Key6 tenure for directors is not a good idea


How long should board members serve? In 1997, CalPERS, The huge California pension fund and perhaps the most active institutional investor bent on board reform, proposed that directors should serve no longer than 10 years. There was sufficient yipping and hollering by board members and shareholders alike that the proposal was withdrawn, but the issue remains a sensitive and critical one.

The real challenge is how to insure an effective board. Some subscribe to the theory that new blood is continually necessary for the company and its management team to keep pace with a rapidly changing world. Others argue that a seasoned board member can prove invaluable so long as he continues to recognize important issues and raises them in meetings and with the senior management team.

Controlling tenure on boards is easier when the board is divided into classes of directors and their election terms are staggered. A nine member board, for example, divided into three staggered classes of three directors each, means that just one-third of the directors are up for election each year. In the glaring light of annual meeting, the performance of three directors is much more likely to be addressed than a lost-among-the-masses non-performer.

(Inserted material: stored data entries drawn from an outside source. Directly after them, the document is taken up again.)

-- ==== Sys2Proof/Laws/State.lean ====
section
/-! SUPPORT. One lemma for each field under each named update of the state, so that no proof unfolds a record
update. -/

namespace Sys2Proof.Machine

/-! ### permute -/

@[simp] theorem State.permute_lanes (s : State) : s.permute.lanes = keccakF s.lanes := rfl
@[simp] theorem State.permute_buf (s : State) : s.permute.buf = s.buf := rfl
@[simp] theorem State.permute_phase (s : State) : s.permute.phase = s.phase := rfl
@[simp] theorem State.permute_sqCursor (s : State) : s.permute.sqCursor = s.sqCursor := rfl
@[simp] theorem State.permute_needPerm (s : State) : s.permute.needPerm = s.needPerm := rfl
@[simp] theorem State.permute_fault (s : State) : s.permute.fault = s.fault := rfl
@[simp] theorem State.permute_errCode (s : State) : s.permute.errCode = s.errCode := rfl
@[simp] theorem State.permute_rsp (s : State) : s.permute.rsp = s.rsp := rfl
@[simp] theorem State.permute_emitted (s : State) : s.permute.emitted = s.emitted := rfl
@[simp] theorem State.permute_pending (s : State) : s.permute.pending = s.pending := rfl
@[simp] theorem State.permute_tick (s : State) : s.permute.tick = s.tick := rfl

/-! ### absorbBlock -/

@[simp] theorem State.absorbBlock_lanes (s : State) (blk : List Byte) : (s.absorbBlock blk).lanes = keccakF (xorBlock s.lanes blk) := by
  simp [State.absorbBlock]
@[simp] theorem State.absorbBlock_buf (s : State) (blk : List Byte) : (s.absorbBlock blk).buf = s.buf := rfl
@[simp] theorem State.absorbBlock_phase (s : State) (blk : List Byte) : (s.absorbBlock blk).phase = s.phase := rfl
@[simp] theorem State.absorbBlock_sqCursor (s : State) (blk : List Byte) : (s.absorbBlock blk).sqCursor = s.sqCursor := rfl
@[simp] theorem State.absorbBlock_needPerm (s : State) (blk : List Byte) : (s.absorbBlock blk).needPerm = s.needPerm := rfl
@[simp] theorem State.absorbBlock_fault (s : State) (blk : List Byte) : (s.absorbBlock blk).fault = s.fault := rfl
@[simp] theorem State.absorbBlock_errCode (s : State) (blk : List Byte) : (s.absorbBlock blk).errCode = s.errCode := rfl
@[simp] theorem State.absorbBlock_rsp (s : State) (blk : List Byte) : (s.absorbBlock blk).rsp = s.rsp := rfl
@[simp] theorem State.absorbBlock_emitted (s : State) (blk : List Byte) : (s.absorbBlock blk).emitted = s.emitted := rfl
@[simp] theorem State.absorbBlock_pending (s : State) (blk : List Byte) : (s.absorbBlock blk).pending = s.pending := rfl
@[simp] theorem State.absorbBlock_tick (s : State) (blk : List Byte) : (s.absorbBlock blk).tick = s.tick := rfl

/-! ### silent -/

@[simp] theorem State.silent_lanes (s : State) : s.silent.lanes = s.lanes := rfl
@[simp] theorem State.silent_buf (s : State) : s.silent.buf = s.buf := rfl
@[simp] theorem State.silent_phase (s : State) : s.silent.phase = s.phase := rfl
@[simp] theorem State.silent_sqCursor (s : State) : s.silent.sqCursor = s.sqCursor := rfl
@[simp] theorem State.silent_needPerm (s : State) : s.silent.needPerm = s.needPerm := rfl
@[simp] theorem State.silent_fault (s : State) : s.silent.fault = s.fault := rfl
@[simp] theorem State.silent_errCode (s : State) : s.silent.errCode = s.errCode := rfl
@[simp] theorem State.silent_rsp (s : State) : s.silent.rsp = none := rfl
@[simp] theorem State.silent_emitted (s : State) : s.silent.emitted = s.emitted := rfl
@[simp] theorem State.silent_pending (s : State) : s.silent.pending = s.pending := rfl
@[simp] theorem State.silent_tick (s : State) : s.silent.tick = s.tick := rfl

/-! ### emit -/

@[simp] theorem State.emit_lanes (s : State) (b : Byte) : (s.emit b).lanes = s.lanes := rfl
@[simp] theorem State.emit_buf (s : State) (b : Byte) : (s.emit b).buf = s.buf := rfl
@[simp] theorem State.emit_phase (s : State) (b : Byte) : (s.emit b).phase = s.phase := rfl
@[simp] theorem State.emit_sqCursor (s : State) (b : Byte) : (s.emit b).sqCursor = s.sqCursor := rfl
@[simp] theorem State.emit_needPerm (s : State) (b : Byte) : (s.emit b).needPerm = s.needPerm := rfl
@[simp] theorem State.emit_fault (s : State) (b : Byte) : (s.emit b).fault = s.fault := rfl
@[simp] theorem State.emit_errCode (s : State) (b : Byte) : (s.emit b).errCode = s.errCode := rfl
@[simp] theorem State.emit_rsp (s : State) (b : Byte) : (s.emit b).rsp = some b := rfl
@[simp] theorem State.emit_emitted (s : State) (b : Byte) : (s.emit b).emitted = s.emitted ++ [b] := rfl
@[simp] theorem State.emit_pending (s : State) (b : Byte) : (s.emit b).pending = s.pending := rfl
@[simp] theorem State.emit_tick (s : State) (b : Byte) : (s.emit b).tick = s.tick := rfl

/-! ### refuse -/

@[simp] theorem State.refuse_lanes (s : State) : s.refuse.lanes = s.lanes := rfl
@[simp] theorem State.refuse_buf (s : State) : s.refuse.buf = s.buf := rfl
@[simp] theorem State.refuse_phase (s : State) : s.refuse.phase = s.phase := rfl
@[simp] theorem State.refuse_sqCursor (s : State) : s.refuse.sqCursor = s.sqCursor := rfl
@[simp] theorem State.refuse_needPerm (s : State) : s.refuse.needPerm = s.needPerm := rfl
@[simp] theorem State.refuse_fault (s : State) : s.refuse.fault = s.fault := rfl
@[simp] theorem State.refuse_errCode (s : State) : s.refuse.errCode = s.errCode := rfl
@[simp] theorem State.refuse_rsp (s : State) : s.refuse.rsp = none := rfl
@[simp] theorem State.refuse_emitted (s : State) : s.refuse.emitted = s.emitted := rfl
@[simp] theorem State.refuse_pending (s : State) : s.refuse.pending = s.pending := rfl
@[simp] theorem State.refuse_tick (s : State) : s.refuse.tick = s.tick := rfl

Some companies have established limits in their by-laws on director tenure. Some have mandatory retirement ages and others impose a 15-year maximum for service.

Other corporations, however, are working against getting rid of directors who don’t perform by affording them retirement plans. In 1995, 30 Fortune 500 companies had shareholder proposals challenging pension plans for directors. The question the shareholders raise in the proposals is the wisdom of affording directors benefits not tied in some way to the corporation’s performance. Directors paid in stock have motivation to keep that stock price high. Directors paid in cash get paid even when the stock dives. Directors with a vested interest in a retirement plan of the company may behave differently. Guaranteed compensation for those in charge of the company’s fate does not sit well with shareholders who must endure the slings and arrows of an often-unforgiving investment community. For example, a proposal by Philip Morris shareholders noted that such director pension plans are “management’s way to ensure their directors unquestioning loyalty and acquiescence to whatever policy management initiates. Accordingly, when viewed from this perspective, these types of retirement benefits become yet another device to enhance and entrench management’s control over corporate policy while being accountable only to themselves and not the company’s owners.” A shareholder proposal aimed at McGraw-Hill referred to such plans as “cronyism.”

Many companies, though, have changed their methods of compensating directors (see Key 7) so that remuneration is tied to results and is not an automatic reward for board service.

The clear message in all shareholder activism regarding directors is quality: is this director still making a contribution and does this director take her responsibility seriously? While many of the proposals and by-laws address stagnation ineffectively, no director should ever assume a directorship lasts forever, or even to retirement.